As in Simulation 1, we conducted a linear regression predicting the estimated parameters in the datasets with noise from the estimated parameters in the datasets without noise. The resulting regression coefficients and their 95 % confidence intervals are reported in Fig. 3. These values are analogous to the results presented in Table 1 for Simulation 1. In fact, one of the conditions in Simulation 2 (marked in red in Fig. 3) was an exact replication of Simulation 1 and, unsurprisingly, yielded very similar results. Overall, Simulation 2 confirms that noise-induced variance biases the intercept of the estimated μ but not its slope. This means that the estimated μ becomes larger if substantial amounts of noise are included. However, this effect remains constant across different levels of μ. The impact of noise on the estimated σ is more complex. As can be seen in Fig. 3, noise affects both the intercept and the slope of the regression. This confirms the trend found in Simulation 1, where noise affected the estimation of small σ values, but not of large σ values. Simulation 2 shows that this trend becomes stronger with larger amounts of noise. Finally, and most interestingly, noise seemed to have very little effect on the intercept and slope of τ. Only a minority of the regression coefficients were significantly different from the critical values (zero or one) and this only happened for wide noise distributions that included very large values. Overall, this suggests that the lack of biases in the estimated τ that we found in Simulation 1 hold across very different noise distributions. It is also interesting to point out that, overall, the confidence intervals of both intercepts and slopes become wider with larger amounts of varying noise, particularly for μ and τ. This may suggest that in a given experiment, relatively constant noise may have less impact on the variation of the estimated parameters.
Fig. 3

Results of Simulation 2. Error bars denote 95 % confidence intervals. The red line represents the best-fitting linear regression using a weighted least squares algorithm, where the weight of each data point is inversely proportional to the width of the confidence interval

Simulation 3

In Simulation 3 we explored to what extent the addition of noise might make it more difficult to find significant differences in the recovered parameters across experimental conditions.

Methods

A different simulation was conducted for each parameter of the ex-Gaussian distribution and for 5 different effect sizes. In each case, we first generated data from 500 fictitious participants using the same methods as in Simulation 1. For each participant, we first chose random parameters from uniform distributions, μ ~ U(450, 550), σ ~ U(25, 75), and τ ~ U(50, 150), and then we extracted 80 data points from an ex-Gaussian distribution with those parameters. These 80 data points represented the control condition for that participant.

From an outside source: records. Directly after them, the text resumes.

/-- R52, R54, R120, R142: `nop` and the header have no effect of their own; `stop` leaves its context dormant with no
result in flight; `yield` gives the stage to the first ready context after its own, and without one changes nothing. That
results which the stop bundle itself brings to their count land first is the model's choice (log 22). -/
def Obligations.StopGroup : Prop :=  ∀ (s : State) (e f g : BitVec 8),
    (∀ k, s.passes 0 .nop → k = 0 → exec .nop s = .next s) ∧
    (s.passes 0 (.xhdr e f g) → exec (.xhdr e f g) s = .next s) ∧
    (s.passes 0 .stop → ∃ t : State, exec .stop s = .next t ∧ (t.ctx s.x).st = .dormant ∧ (t.ctx s.x).snaps = [] ∧
      (t.ctx s.x).longs = [] ∧ (t.ctx s.x).pc = s.me.pc ∧ t.mem = s.mem) ∧
    (s.passes 0 .yield → s.readyAfter (coreOf s.x) (s.x % 4) = none → exec .yield s = .next s) ∧
    (∀ j, s.passes 0 .yield → s.readyAfter (coreOf s.x) (s.x % 4) = some j → j ≠ s.x % 4 →
      (s.core (coreOf s.x)).sel = some (s.x % 4) →
      ∃ t : State, exec .yield s = .next t ∧ (t.ctx s.x).st = .ready ∧ (t.core (coreOf s.x)).sel = some j ∧
        (t.ctx (4 * coreOf s.x + j)).st = .selected ∧ t.mem = s.mem)

/-- R142, R143, R311, R313: `brk`, `trap` and `ecall` in an unprivileged context that is no `tcall` child freeze it with
their cause and FADDR and deliver the frame of the trap, taken after issue, to the trap store of the die. R61, R260, R313:
a privileged instruction in a context that is not privileged traps PRIV_INSTR at issue: the context is frozen with that
cause, and no register, no byte of memory and no result in flight changes. Frame fields that have no meaning for the
source are 0 (log 46), the model's choice. -/
def Obligations.TrapEntry : Prop :=
  (∀ (s : State) (a : BitVec 5) (i : BitVec 16), s.me.priv = false → (∀ w n p, s.me.origin ≠ some (.tcall w n p)) →
    s.me.st = .selected →
    let takes := fun (j : Instr) (cause : Nat) (f : Word) => s.passes 0 j →
      ∃ t : State, exec j s = .next t ∧ (t.ctx s.x).st = .frozen ∧ (t.ctx s.x).why = some (.trap cause f) ∧ t.mem = s.mem ∧
        SameRegisters s t s.x ∧ (t.ctx s.x).snaps = s.me.snaps ∧ (t.ctx s.x).pc = s.me.pc ∧
        ((s.die (dieOf s.x)).room = true → ∃ (fr : Frame), (t.die (dieOf s.x)).store = (s.die (dieOf s.x)).store ++ [fr] ∧
          fr.cause = cause ∧ fr.src = 0 ∧ fr.fl % 2 = 1 ∧ fr.fl / 4 % 2 = 1 ∧ fr.fl / 2 % 2 = b2n s.me.world ∧
          fr.baddr = s.me.pc ∧ fr.faddr = f ∧ fr.world = s.me.world)
    takes .brk 0x09 0 ∧ takes (.trap a) 0x0A (s.sr a) ∧ takes (.ecall i) 0x58 (BitVec.ofNat 64 i.toNat)) ∧
  (∀ (s : State) (a b : BitVec 5), s.me.priv = false → (∀ w n p, s.me.origin ≠ some (.tcall w n p)) →
    s.iss.gated = false → s.me.st = .selected →
    ∀ i : Instr, i = .sysSave a b ∨ i = .sysRest a b ∨ i = .sysWorld a ∨ i = .sysShoot a →
      ∃ t : State, exec i s = .next t ∧ (t.ctx s.x).st = .frozen ∧ (t.ctx s.x).why = some (.trap 0x04 0) ∧ t.mem = s.mem ∧
        SameRegisters s t s.x ∧ (t.ctx s.x).snaps = s.me.snaps ∧ (t.ctx s.x).count = s.me.count)

/-- R114, R121, R122, R141: reading every special register of a context, core, cluster and die, and `mts` to each. MODE,
FLAGS, FEL0, CSTAG, DISC and WCBWAIT take their fields one bundle later, every other number below START keeps what it
holds, and of the WCBWAIT writes of one cycle the highest core's stands; START starts the lowest dormant context with
the entry and argument in s[a], and traps CONTEXT_EXHAUSTED where a start waits or no context is dormant. The order of
CONTEXT_EXHAUSTED before KERNEL_ENTRY, and that an `mts` of CSTAG beside an `xcfm` names the tag that its bundle finds
(log 34), are the model's choice; FEL0.BANK is the bank in which the bundle issued (log 77). -/
def Obligations.SpecialRegisters : Prop :=
  (∀ (s : State) (d : BitVec 5),
    let x := s.x
    let die := x / 256
    let dom := (s.reg die 0x5000200).toNat
    let pan := if dom / 2 ^ 63 % 2 = 1 then 8 * (dom / 2 ^ 21 % 4) + 4 * (dom / 2 ^ 20 % 2) + dom / 2 ^ 18 % 4 else die / 64
    let dx := die % 8
    let dy := die % 64 / 8
    let rd := fun (n : BitVec 16) (v : Nat) => Leaves 0 1 (.mfs d n) s (.s d.toNat (BitVec.ofNat 64 v))
    let log := fun (f : LogEv → Nat) => match s.me.fel with
      | none => 0
      | some e => f e
    rd 0x00 (x % 4) ∧ rd 0x01 (x / 4 % 64) ∧ rd 0x02 (x / 4 % 64 / 8) ∧ rd 0x03 (die % 64) ∧
    rd 0x04 (pan / 8 * 2 ^ 32 + (8 * (pan / 4 % 2) + dy) * 2 ^ 24 + (8 * (pan % 4) + dx) * 2 ^ 16 + dy * 8 + dx) ∧
    rd 0x05 pan ∧ rd 0x06 (s.now - (s.die die).clk0) ∧
    rd 0x07 (b2n s.me.priv * 16 + b2n s.me.world * 8 + b2n s.me.pchk * 4 + s.me.rm.toNat) ∧
    rd 0x08 s.me.flags.toNat ∧ rd 0x09 (log fun e => 2 ^ 63 + e.bank * 2 ^ 18 + e.slot * 2 ^ 16 + e.baddr) ∧
    rd 0x0A (log fun e => e.row * 2 ^ 19 + e.lane * 2 ^ 12 + e.elem * 2 ^ 9 + e.kind) ∧
    rd 0x0B (b2n s.me.tagV * 256 + s.me.tag.toNat) ∧ rd 0x0C s.me.child.toNat ∧
    rd 0x0D (s.me.prio.toNat * 4 + s.me.stream.toNat) ∧ rd 0x0E s.me.disc.toNat ∧ rd 0x0F 0x3FF000 ∧
    rd 0x10 (s.clu (x / 32)).wcbwait.toNat ∧ rd 0x11 (s.core (coreOf x)).ibank ∧ rd 0x12 s.me.loops.length ∧ rd 0x13 0 ∧
    (∀ n : BitVec 16, 0x14 ≤ n.toNat → exec (.mfs d n) s = .next (s.trapAtIssue 0 0x02 0))) ∧
  (∀ (s : State) (a : BitVec 5),
    let v := s.sr a
    (∀ n : BitVec 16, n.toNat < 0x13 → n ≠ 0x0B → Leaves 0 1 (.mts a n) s (.sreg n.toNat v)) ∧
    (v.getLsbD 8 = true → s.tagLive (coreOf s.x) (v.toNat % 256) = false → Traps 0 (.mts a 0x0B) s 0x32 0) ∧
    (v.getLsbD 8 = false ∨ s.tagLive (coreOf s.x) (v.toNat % 256) = true → Leaves 0 1 (.mts a 0x0B) s (.sreg 0x0B v)) ∧
    ((s.core (coreOf s.x)).starts ≠ [] ∨ s.dormantOf (coreOf s.x) = none → Traps 0 (.mts a 0x13) s 0x39 0) ∧
    (∀ j, (s.core (coreOf s.x)).starts = [] → s.dormantOf (coreOf s.x) = some j → 0x11FF < v.toNat % 2 ^ 16 →
      Traps 0 (.mts a 0x13) s 0x38 0) ∧
    (∀ j, s.passes 0 (.mts a 0x13) → v.toNat % 2 ^ 16 ≤ 0x11FF → (s.core (coreOf s.x)).starts = [] →
      s.dormantOf (coreOf s.x) = some j → ∃ t : State, exec (.mts a 0x13) s = .next t ∧ SameMemory s t ∧
        (∀ x, x ≠ 4 * coreOf s.x + j → t.ctx x = s.ctx x) ∧
        let c := t.ctx (4 * coreOf s.x + j)
        c.st = .ready ∧ c.pc = v.toNat % 2 ^ 16 ∧ c.sreg 1 = BitVec.ofNat 64 (v.toNat / 2 ^ 32) ∧
        c.sreg 2 = BitVec.ofNat 64 (s.x % 4) ∧ (∀ r, 2 < r → c.sreg r = 0) ∧ (∀ r l, c.lane r l = 0) ∧
        (∀ r, 0 < r → c.preg r = 0) ∧ c.count = 0 ∧ c.snaps = [] ∧ c.loops = [] ∧ c.priv = false ∧
        c.world = (s.core (coreOf s.x)).nextWorld ∧ c.flags = 0 ∧ c.fel = none ∧ c.tagV = false ∧ c.child = 0 ∧
        c.stream = s.me.stream ∧ c.prio = s.me.prio) ∧
    (∀ n : BitVec 16, 0x14 ≤ n.toNat → exec (.mts a n) s = .next (s.trapAtIssue 0 0x02 0)) ∧
    (∀ c : Ctx,
      c.put (.sreg 0x07 v) = { c with rm := BitVec.ofNat 2 v.toNat, pchk := v.getLsbD 2 } ∧
      c.put (.sreg 0x08 v) = { c with flags := c.flags &&& ~~~(BitVec.ofNat 7 v.toNat) } ∧
      c.put (.sreg 0x09 v) = { c with fel := if v.getLsbD 63 then none else c.fel } ∧
      c.put (.sreg 0x0B v) = { c with tagV := v.getLsbD 8, tag := BitVec.ofNat 8 v.toNat } ∧
      c.put (.sreg 0x0E v) = { c with disc := c.disc &&& ~~~(BitVec.ofNat 16 v.toNat) } ∧
      (∀ n, n ≠ 0x07 → n ≠ 0x08 → n ≠ 0x09 → n ≠ 0x0B → n ≠ 0x0E → c.put (.sreg n v) = c)) ∧
    (s.me.snaps = [] → ∀ lat, 0 < lat → let u := cluOf s.x
      let t := (s.later 0 1 (.sreg 0x10 v)).countUps s.x lat
      (∀ w, w ≠ u → t.clu w = s.clu w) ∧
      ((∀ p, (s.clu u).wcbBy = some p → p.1 = s.now → p.2 ≤ coreOf s.x) →
        (t.clu u).wcbwait = BitVec.ofNat 12 v.toNat) ∧
      (∀ k, (s.clu u).wcbBy = some (s.now, k) → coreOf s.x < k → (t.clu u).wcbwait = (s.clu u).wcbwait)))

/-! ## Vectors and predicates (R77, R81, R86 to R111) -/

/-- R28, R30, R31, R33: correct rounding. In every mode a sum, difference, product, fused form or quotient of finite
values, and a conversion from another format or from an integer, is its exact value rounded once, with the flags of R31;
an exact zero sum is −0 only where both terms are −0, or the mode is RDN and the terms are not zeros of one sign (R86);
a square root is the root of its exact value rounded once. R29, R88: a NaN operand gives the canonical NaN, and a
signalling one sets NV; the invalid operations give it with NV; infinities, and a finite nonzero value over zero, which
sets DZ, give what IEEE 754 gives. -/
def Obligations.CorrectRounding : Prop :=
  (∀ f ∈ [fp16, bf16, fp32, fp64], ∀ rm < 4, ∀ x y z : Nat,
    f.finite x → f.finite y → f.finite z →
    let u := f.units
    let neg := fun w => w.testBit (f.eb + f.fb)
    let zero := fun (b : Bool) => ((if b then f.signBit else 0, 0) : Nat × Fl)
    let signed := fun (b : Bool) (v : Int) => if b then -v else v
    let sum := fun (m n : Bool) => zero (if u x = 0 ∧ u y = 0 ∧ m = n then m else rm == 3)
    (u x + u y ≠ 0 → f.Rounds rm (u x + u y) 1 (f.add rm x y)) ∧
    (u x + u y = 0 → f.add rm x y = sum (neg x) (neg y)) ∧
    (u x - u y ≠ 0 → f.Rounds rm (u x - u y) 1 (f.sub rm x y)) ∧
    (u x - u y = 0 → f.sub rm x y = sum (neg x) (!neg y)) ∧
    (u x * u y ≠ 0 → f.Rounds rm (u x * u y) f.one (f.mul rm x y)) ∧
    (u x * u y = 0 → f.mul rm x y = zero (neg x != neg y)) ∧
    (∀ p q : Bool, let v := signed p (u x * u y) + signed q (u z * f.one)
      (v ≠ 0 → f.Rounds rm v f.one (f.fma rm x y z p q)) ∧
      (v = 0 → f.fma rm x y z p q = zero (if u x * u y = 0 ∧ u z = 0 ∧ ((neg x != neg y) != p) = (neg z != q)
        then neg z != q else rm == 3))) ∧
    (u y ≠ 0 → u x ≠ 0 → f.Rounds rm (u x * (u y).sign * f.one) (u y).natAbs (f.div rm x y)) ∧
    (u y ≠ 0 → u x = 0 → f.div rm x y = zero (neg x != neg y)) ∧
    (0 < u x → let r := f.sqrt rm x
      let n := u x * f.one
      0 < u r.1 ∧ f.finite r.1 ∧ r.2 = (if u r.1 * u r.1 = n then 0 else flNX) ∧
      (rm = 0 → ∀ w, f.finite w → (u r.1 < u w → 4 * n ≤ (u r.1 + u w) * (u r.1 + u w)) ∧
        (0 ≤ u w → u w < u r.1 → (u r.1 + u w) * (u r.1 + u w) ≤ 4 * n)) ∧
      (rm = 1 ∨ rm = 3 → u r.1 * u r.1 ≤ n ∧ ∀ w, f.finite w → 0 ≤ u w → u w * u w ≤ n → u w ≤ u r.1) ∧
      (rm = 2 → n ≤ u r.1 * u r.1 ∧ ∀ w, f.finite w → 0 ≤ u w → n ≤ u w * u w → u r.1 ≤ u w)) ∧
    (∀ g ∈ [fp16, bf16, fp32, fp64], g ≠ f → (u x ≠ 0 → g.Rounds rm (u x * g.one) f.one (cvtFF f g rm x)) ∧
      (u x = 0 → cvtFF f g rm x = (if neg x then g.signBit else 0, 0))) ∧
    (∀ n : Int, (n ≠ 0 → f.Rounds rm (n * f.one) 1 (cvtIF f rm n)) ∧ (n = 0 → cvtIF f rm n = (0, 0)))) ∧
  (∀ f ∈ [fp16, bf16, fp32, fp64], ∀ rm < 4, ∀ x y z : Nat, x < 2 ^ f.width → y < 2 ^ f.width → z < 2 ^ f.width →
    let neg := fun w => w.testBit (f.eb + f.fb)
    let nan := fun w => f.infBits < w % f.signBit
    let quiet := fun (p : Prop) [Decidable p] => ((f.nanBits, if p then flNV else 0) : Nat × Fl)
    let snan := fun w => f.infBits < w % f.signBit ∧ w % 2 ^ f.fb < 2 ^ (f.fb - 1)
    let bad := ((f.nanBits, flNV) : Nat × Fl)
    let inf := fun w => w % f.signBit = f.infBits
    let zero := fun w => w % f.signBit = 0
    let at' := fun (b : Bool) (v : Nat) (fl : Fl) => (((if b then f.signBit else 0) + v, fl) : Nat × Fl)
    let undef := (inf x ∧ zero y) ∨ (zero x ∧ inf y)
    (nan x ∨ nan y → ∀ r ∈ [f.add rm x y, f.sub rm x y, f.mul rm x y, f.div rm x y], r = quiet (snan x ∨ snan y)) ∧
    (nan x → f.sqrt rm x = quiet (snan x) ∧
      ∀ g ∈ [fp16, bf16, fp32, fp64], cvtFF f g rm x = (g.nanBits, if snan x then flNV else 0)) ∧
    (¬nan x → ¬nan y →
      (∀ q ∈ [(f.add rm x y, neg y), (f.sub rm x y, !neg y)],
        (inf x → inf y → neg x ≠ q.2 → q.1 = bad) ∧ (inf x → (inf y → neg x = q.2) → q.1 = at' (neg x) f.infBits 0) ∧
        (¬inf x → inf y → q.1 = at' q.2 f.infBits 0)) ∧
      (undef → f.mul rm x y = bad) ∧
      (inf x ∨ inf y → ¬undef → f.mul rm x y = at' (neg x != neg y) f.infBits 0) ∧
      (inf x ∧ inf y ∨ zero x ∧ zero y → f.div rm x y = bad) ∧
      (inf x → ¬inf y → f.div rm x y = at' (neg x != neg y) f.infBits 0) ∧
      (¬inf x → inf y → f.div rm x y = at' (neg x != neg y) 0 0) ∧
      (¬inf x → ¬zero x → zero y → f.div rm x y = at' (neg x != neg y) f.infBits flDZ)) ∧
    (¬nan x → (zero x → f.sqrt rm x = (x, 0)) ∧ (neg x = true → ¬zero x → f.sqrt rm x = bad) ∧
      (neg x = false → inf x → f.sqrt rm x = (x, 0)) ∧
      (inf x → ∀ g ∈ [fp16, bf16, fp32, fp64], cvtFF f g rm x = ((if neg x then g.signBit else 0) + g.infBits, 0))) ∧
    ∀ p q : Bool,
      let r := f.fma rm x y z p q
      let m := (neg x != neg y) != p
      let n := neg z != q
      (undef → r = bad) ∧ (nan x ∨ nan y → r = quiet (snan x ∨ snan y ∨ snan z)) ∧
      (¬nan x → ¬nan y → ¬undef → nan z → r = quiet (snan z)) ∧
      (¬nan x → ¬nan y → ¬nan z → ¬undef → (inf x ∨ inf y → inf z → m ≠ n → r = bad) ∧
        (inf x ∨ inf y → (inf z → m = n) → r = at' m f.infBits 0) ∧ (¬inf x → ¬inf y → inf z → r = at' n f.infBits 0)))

To generate an experimental condition, we added an “effect size” to one of the parameters and we sampled 80 additional data points from the new ex-Gaussian distribution. Specifically, we tested five different effect sizes: 10, 20, 30, 40, and 50 msecs. For instance, if for one participant μ = 500 in the control condition, then her data for the experimental condition was sampled from a distribution with μ = 510 (or 520, 530, 540, and 550, to simulate effect sizes 10, 20, 30, 40, and 50, respectively). To quantify the difference between both conditions, control and experimental, we computed a paired-samples t-test with data from the 500 participants of each simulation and we converted the t value to a Cohen’s d effect size estimate.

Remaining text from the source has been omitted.